theorem rxAddRespPkt_only (port : ℕ) (cg : Cargo) (s : State) :
    OnlyIn [.out, .freeCnt, .regs, .host, .cmds, .seqs, .mgmt, .tap, .mem, .fab, .rma, .deck, .sec, .cells, .act] s (rxAddRespPkt port cg s) := by
  unfold rxAddRespPkt
  try dsimp only
  repeat' (first | exact List.Subset.refl _ | decide | (with_reducible exact OnlyIn.refl _ _) | (with_reducible refine OnlyIn.ite' ?_ ?_) | (with_reducible apply OnlyIn.via; (first | apply progress_only | apply opDone_only); on_goal 1 => decide) | ((with_reducible apply OnlyIn.andThen (m := [.out, .freeCnt, .regs, .host, .cmds, .seqs, .mgmt, .tap, .mem, .fab, .rma, .deck, .sec, .cells, .act])); (on_goal 2 => (with_reducible apply rxOn_only))) | split | intro x)

theorem freshSignal_only (c : ℕ) (cg : Cargo) (s : State) :
    OnlyIn [.out, .freeCnt, .regs, .host, .cmds, .mgmt, .tap, .fab, .rma, .deck, .sec, .act] s (freshSignal c cg s) := by
  unfold freshSignal
  try dsimp only
  repeat' (first | (with_reducible exact OnlyIn.refl _ _) | (with_reducible refine OnlyIn.ite' ?_ ?_) | (with_reducible apply OnlyIn.via; (first | apply reject_only | apply applied_only | apply advanceRx_only | apply addCounter_only); on_goal 1 => decide) | split)

theorem rxSignalPkt_only (port : ℕ) (cg : Cargo) (s : State) :
    OnlyIn [.out, .freeCnt, .regs, .host, .cmds, .mgmt, .tap, .mem, .fab, .rma, .deck, .sec, .cells, .act] s (rxSignalPkt port cg s) := by
  unfold rxSignalPkt
  try dsimp only
  repeat' (first | exact List.Subset.refl _ | decide | (with_reducible exact OnlyIn.refl _ _) | (with_reducible refine OnlyIn.ite' ?_ ?_) | (with_reducible apply OnlyIn.via; (first | apply freshSignal_only); on_goal 1 => decide) | ((with_reducible apply OnlyIn.andThen (m := [.out, .freeCnt, .regs, .host, .cmds, .mgmt, .tap, .mem, .fab, .rma, .deck, .sec, .cells, .act])); (on_goal 2 => (with_reducible apply rxRequest_only))) | split | intro x)

theorem ackUpTo_only (c : ℕ) (a : BitVec 24) (s : State) :
    OnlyIn [.out, .freeCnt, .regs, .host, .cmds, .seqs, .mgmt, .tap, .mem, .fab, .rma, .deck, .sec, .cells, .act] s (ackUpTo c a s) := by
  unfold ackUpTo
  try dsimp only
  repeat' (first | exact List.Subset.refl _ | decide | (with_reducible exact OnlyIn.refl _ _) | (with_reducible refine OnlyIn.ite' ?_ ?_) | (with_reducible apply OnlyIn.via; (first | apply modConn_only | apply opDone_only | apply progress_only); on_goal 1 => decide) | ((with_reducible apply OnlyIn.andThen (m := [.out, .freeCnt, .regs, .host, .cmds, .seqs, .mgmt, .tap, .mem, .fab, .rma, .deck, .sec, .cells, .act])); (on_goal 2 => (with_reducible apply forEach_only))) | ((with_reducible apply OnlyIn.andThen (m := [.out, .freeCnt, .regs, .host, .cmds, .seqs, .mgmt, .tap, .mem, .fab, .rma, .deck, .sec, .cells, .act])); (on_goal 2 => (with_reducible apply OnlyIn.forEach; intro _ _)); (on_goal 3 => exact List.Subset.refl _)))

theorem rxAckPkt_only (port : ℕ) (cg : Cargo) (s : State) :
    OnlyIn [.out, .freeCnt, .regs, .host, .cmds, .seqs, .mgmt, .tap, .mem, .fab, .rma, .deck, .sec, .cells, .act] s (rxAckPkt port cg s) := by
  unfold rxAckPkt
  try dsimp only
  repeat' (first | exact List.Subset.refl _ | decide | (with_reducible exact OnlyIn.refl _ _) | (with_reducible refine OnlyIn.ite' ?_ ?_) | (with_reducible apply OnlyIn.via; (first | apply ackUpTo_only); on_goal 1 => decide) | ((with_reducible apply OnlyIn.andThen (m := [.out, .freeCnt, .regs, .host, .cmds, .seqs, .mgmt, .tap, .mem, .fab, .rma, .deck, .sec, .cells, .act])); (on_goal 2 => (with_reducible apply rxOn_only))) | split | intro x)

theorem callRefused_only (c : ℕ) (m : CallMsg) (st : Status) (s : State) :
    OnlyIn [.out, .freeCnt, .regs, .host, .cmds, .seqs, .mgmt, .sec] s (callRefused c m st s) := by
  unfold callRefused
  try dsimp only
  repeat' (first | (with_reducible exact OnlyIn.refl _ _) | (with_reducible refine OnlyIn.ite' ?_ ?_) | (with_reducible apply OnlyIn.via; (first | apply loseSub_only | apply endAtAdmission_only | apply finish_only); on_goal 1 => decide) | split)

theorem rxNakPkt_only (port : ℕ) (cg : Cargo) (s : State) :
    OnlyIn [.out, .freeCnt, .regs, .host, .cmds, .seqs, .mgmt, .tap, .mem, .fab, .rma, .deck, .sec, .cells, .act] s (rxNakPkt port cg s) := by
  unfold rxNakPkt
  try dsimp only
  repeat' (first | exact List.Subset.refl _ | decide | (with_reducible exact OnlyIn.refl _ _) | (with_reducible refine OnlyIn.ite' ?_ ?_) | (with_reducible apply OnlyIn.via; (first | apply modConn_only | apply ackUpTo_only | apply pump_only | apply resendFrom_only | apply opDone_only | apply progress_only | apply callRefused_only); on_goal 1 => decide) | ((with_reducible apply OnlyIn.andThen (m := [.out, .freeCnt, .regs, .host, .cmds, .seqs, .mgmt, .tap, .mem, .fab, .rma, .deck, .sec, .cells, .act])); (on_goal 2 => (with_reducible apply rxOn_only))) | split | intro x)

theorem rxHoldPkt_only (port : ℕ) (cg : Cargo) (s : State) :
    OnlyIn [.out, .regs, .host, .mgmt, .tap, .fab, .rma] s (rxHoldPkt port cg s) := by
  unfold rxHoldPkt
  try dsimp only
  repeat' (first | exact List.Subset.refl _ | decide | (with_reducible exact OnlyIn.refl _ _) | (with_reducible refine OnlyIn.ite' ?_ ?_) | (with_reducible apply OnlyIn.via; (first | apply modConn_only); on_goal 1 => decide) | ((with_reducible apply OnlyIn.andThen (m := [.out, .regs, .host, .mgmt, .tap, .fab, .rma])); (on_goal 2 => (with_reducible apply rxOn_only))) | split | intro x)

theorem rxRetryPkt_only (port : ℕ) (cg : Cargo) (s : State) :
    OnlyIn [.out, .regs, .host, .mgmt, .tap, .fab, .rma] s (rxRetryPkt port cg s) := by
  unfold rxRetryPkt
  try dsimp only
  repeat' (first | exact List.Subset.refl _ | decide | (with_reducible exact OnlyIn.refl _ _) | (with_reducible refine OnlyIn.ite' ?_ ?_) | (with_reducible apply OnlyIn.via; (first | apply modConn_only); on_goal 1 => decide) | ((with_reducible apply OnlyIn.andThen (m := [.out, .regs, .host, .mgmt, .tap, .fab, .rma])); (on_goal 2 => (with_reducible apply rxOn_only))) | split | intro x)

theorem execRxWrite_only (port : ℕ) (pkt : Packet) (s : State) {t' : State} (h : (execRxWrite port pkt s) = .next t') :
    OnlyIn [.out, .regs, .host, .mgmt, .tap, .mem, .fab, .rma, .cells, .act] s t' := by
  unfold execRxWrite at h
  unfold rxRow at h
  try dsimp only at h
  repeat' (first | cases h | split at h)
  all_goals repeat' (first | (with_reducible exact OnlyIn.refl _ _) | (with_reducible refine OnlyIn.ite' ?_ ?_) | (with_reducible apply OnlyIn.via; (first | apply rxWritePkt_only); on_goal 1 => decide))

theorem execRxReadReq_only (port : ℕ) (pkt : Packet) (s : State) {t' : State} (h : (execRxReadReq port pkt s) = .next t') :
    OnlyIn [.out, .regs, .host, .mgmt, .tap, .mem, .fab, .rma, .cells, .act] s t' := by
  unfold execRxReadReq at h
  unfold rxRow at h
  try dsimp only at h
  repeat' (first | cases h | split at h)
  all_goals repeat' (first | (with_reducible exact OnlyIn.refl _ _) | (with_reducible refine OnlyIn.ite' ?_ ?_) | (with_reducible apply OnlyIn.via; (first | apply rxReadPkt_only); on_goal 1 => decide))

theorem execRxReadResp_only (port : ℕ) (pkt : Packet) (s : State) {t' : State} (h : (execRxReadResp port pkt s) = .next t') :
    OnlyIn [.out, .freeCnt, .regs, .host, .cmds, .seqs, .mgmt, .tap, .mem, .fab, .rma, .deck, .sec, .cells, .act] s t' := by
  unfold execRxReadResp at h
  unfold rxRow at h
  try dsimp only at h
  repeat' (first | cases h | split at h)
  all_goals repeat' (first | (with_reducible exact OnlyIn.refl _ _) | (with_reducible refine OnlyIn.ite' ?_ ?_) | (with_reducible apply OnlyIn.via; (first | apply rxReadRespPkt_only); on_goal 1 => decide))

theorem execRxAddReq_only (port : ℕ) (pkt : Packet) (s : State) {t' : State} (h : (execRxAddReq port pkt s) = .next t') :
    OnlyIn [.out, .regs, .host, .mgmt, .tap, .mem, .fab, .rma, .cells, .act] s t' := by
  unfold execRxAddReq at h
  unfold rxRow at h
  try dsimp only at h
  repeat' (first | cases h | split at h)
  all_goals repeat' (first | (with_reducible exact OnlyIn.refl _ _) | (with_reducible refine OnlyIn.ite' ?_ ?_) | (with_reducible apply OnlyIn.via; (first | apply rxReadPkt_only); on_goal 1 => decide))

theorem execRxAddResp_only (port : ℕ) (pkt : Packet) (s : State) {t' : State} (h : (execRxAddResp port pkt s) = .next t') :
    OnlyIn [.out, .freeCnt, .regs, .host, .cmds, .seqs, .mgmt, .tap, .mem, .fab, .rma, .deck, .sec, .cells, .act] s t' := by
  unfold execRxAddResp at h
  unfold rxRow at h
  try dsimp only at h
  repeat' (first | cases h | split at h)
  all_goals repeat' (first | (with_reducible exact OnlyIn.refl _ _) | (with_reducible refine OnlyIn.ite' ?_ ?_) | (with_reducible apply OnlyIn.via; (first | apply rxAddRespPkt_only); on_goal 1 => decide))

theorem execRxSignal_only (port : ℕ) (pkt : Packet) (s : State) {t' : State} (h : (execRxSignal port pkt s) = .next t') :
    OnlyIn [.out, .freeCnt, .regs, .host, .cmds, .mgmt, .tap, .mem, .fab, .rma, .deck, .sec, .cells, .act] s t' := by
  unfold execRxSignal at h
  unfold rxRow at h
  try dsimp only at h
  repeat' (first | cases h | split at h)
  all_goals repeat' (first | (with_reducible exact OnlyIn.refl _ _) | (with_reducible refine OnlyIn.ite' ?_ ?_) | (with_reducible apply OnlyIn.via; (first | apply rxSignalPkt_only); on_goal 1 => decide))

theorem execRxAck_only (port : ℕ) (pkt : Packet) (s : State) {t' : State} (h : (execRxAck port pkt s) = .next t') :
    OnlyIn [.out, .freeCnt, .regs, .host, .cmds, .seqs, .mgmt, .tap, .mem, .fab, .rma, .deck, .sec, .cells, .act] s t' := by
  unfold execRxAck at h
  unfold rxRow at h
  try dsimp only at h
  repeat' (first | cases h | split at h)
  all_goals repeat' (first | (with_reducible exact OnlyIn.refl _ _) | (with_reducible refine OnlyIn.ite' ?_ ?_) | (with_reducible apply OnlyIn.via; (first | apply rxAckPkt_only); on_goal 1 => decide))

theorem execRxNak_only (port : ℕ) (pkt : Packet) (s : State) {t' : State} (h : (execRxNak port pkt s) = .next t') :
    OnlyIn [.out, .freeCnt, .regs, .host, .cmds, .seqs, .mgmt, .tap, .mem, .fab, .rma, .deck, .sec, .cells, .act] s t' := by
  unfold execRxNak at h
  unfold rxRow at h
  try dsimp only at h
  repeat' (first | cases h | split at h)
  all_goals repeat' (first | (with_reducible exact OnlyIn.refl _ _) | (with_reducible refine OnlyIn.ite' ?_ ?_) | (with_reducible apply OnlyIn.via; (first | apply rxNakPkt_only); on_goal 1 => decide))

theorem execRxHold_only (port : ℕ) (pkt : Packet) (s : State) {t' : State} (h : (execRxHold port pkt s) = .next t') :
    OnlyIn [.out, .regs, .host, .mgmt, .tap, .fab, .rma] s t' := by
  unfold execRxHold at h
  unfold rxRow at h
  try dsimp only at h
  repeat' (first | cases h | split at h)
  all_goals repeat' (first | (with_reducible exact OnlyIn.refl _ _) | (with_reducible refine OnlyIn.ite' ?_ ?_) | (with_reducible apply OnlyIn.via; (first | apply rxHoldPkt_only); on_goal 1 => decide))

theorem execRxRetryAfter_only (port : ℕ) (pkt : Packet) (s : State) {t' : State} (h : (execRxRetryAfter port pkt s) = .next t') :
    OnlyIn [.out, .regs, .host, .mgmt, .tap, .fab, .rma] s t' := by
  unfold execRxRetryAfter at h
  unfold rxRow at h
  try dsimp only at h
  repeat' (first | cases h | split at h)
  all_goals repeat' (first | (with_reducible exact OnlyIn.refl _ _) | (with_reducible refine OnlyIn.ite' ?_ ?_) | (with_reducible apply OnlyIn.via; (first | apply rxRetryPkt_only); on_goal 1 => decide))

theorem execAckDelayTimeout_only (conn : ℕ) (s : State) {t' : State} (h : (execAckDelayTimeout conn s) = .next t') :
    OnlyIn [.out, .clk, .regs, .host, .mgmt, .tap, .fab, .rma, .act] s t' := by
  unfold execAckDelayTimeout at h
  try dsimp only at h
  repeat' (first | cases h | split at h)
  all_goals repeat' (first | (with_reducible exact OnlyIn.refl _ _) | (with_reducible refine OnlyIn.ite' ?_ ?_) | (with_reducible apply OnlyIn.via; (first | apply ackNow_only | apply advanceTo_only); on_goal 1 => decide))

theorem execRetransmitTimeout_only (conn : ℕ) (s : State) {t' : State} (h : (execRetransmitTimeout conn s) = .next t') :
    OnlyIn [.out, .freeCnt, .clk, .regs, .host, .cmds, .seqs, .mgmt, .tap, .fab, .rma, .sec, .act] s t' := by
  unfold execRetransmitTimeout at h
  try dsimp only at h
  repeat' (first | cases h | split at h)
  all_goals repeat' (first | (with_reducible exact OnlyIn.refl _ _) | (with_reducible refine OnlyIn.ite' ?_ ?_) | (with_reducible apply OnlyIn.via; (first | apply advanceTo_only | apply connError_only | apply resendFrom_only | apply modConn_only); on_goal 1 => decide) | split)

theorem execHoldRepeatTimer_only (conn : ℕ) (s : State) {t' : State} (h : (execHoldRepeatTimer conn s) = .next t') :
    OnlyIn [.out, .clk, .regs, .host, .mgmt, .tap, .fab, .rma, .act] s t' := by
  unfold execHoldRepeatTimer at h
  try dsimp only at h
  repeat' (first | cases h | split at h)
  all_goals repeat' (first | (with_reducible exact OnlyIn.refl _ _) | (with_reducible refine OnlyIn.ite' ?_ ?_) | (with_reducible apply OnlyIn.via; (first | apply advanceTo_only | apply sendAck_only | apply modConn_only); on_goal 1 => decide) | split)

· · · · ·

Of all the lines in the data, count those that contain "execRxAddResp" and give that figure with nothing else.

2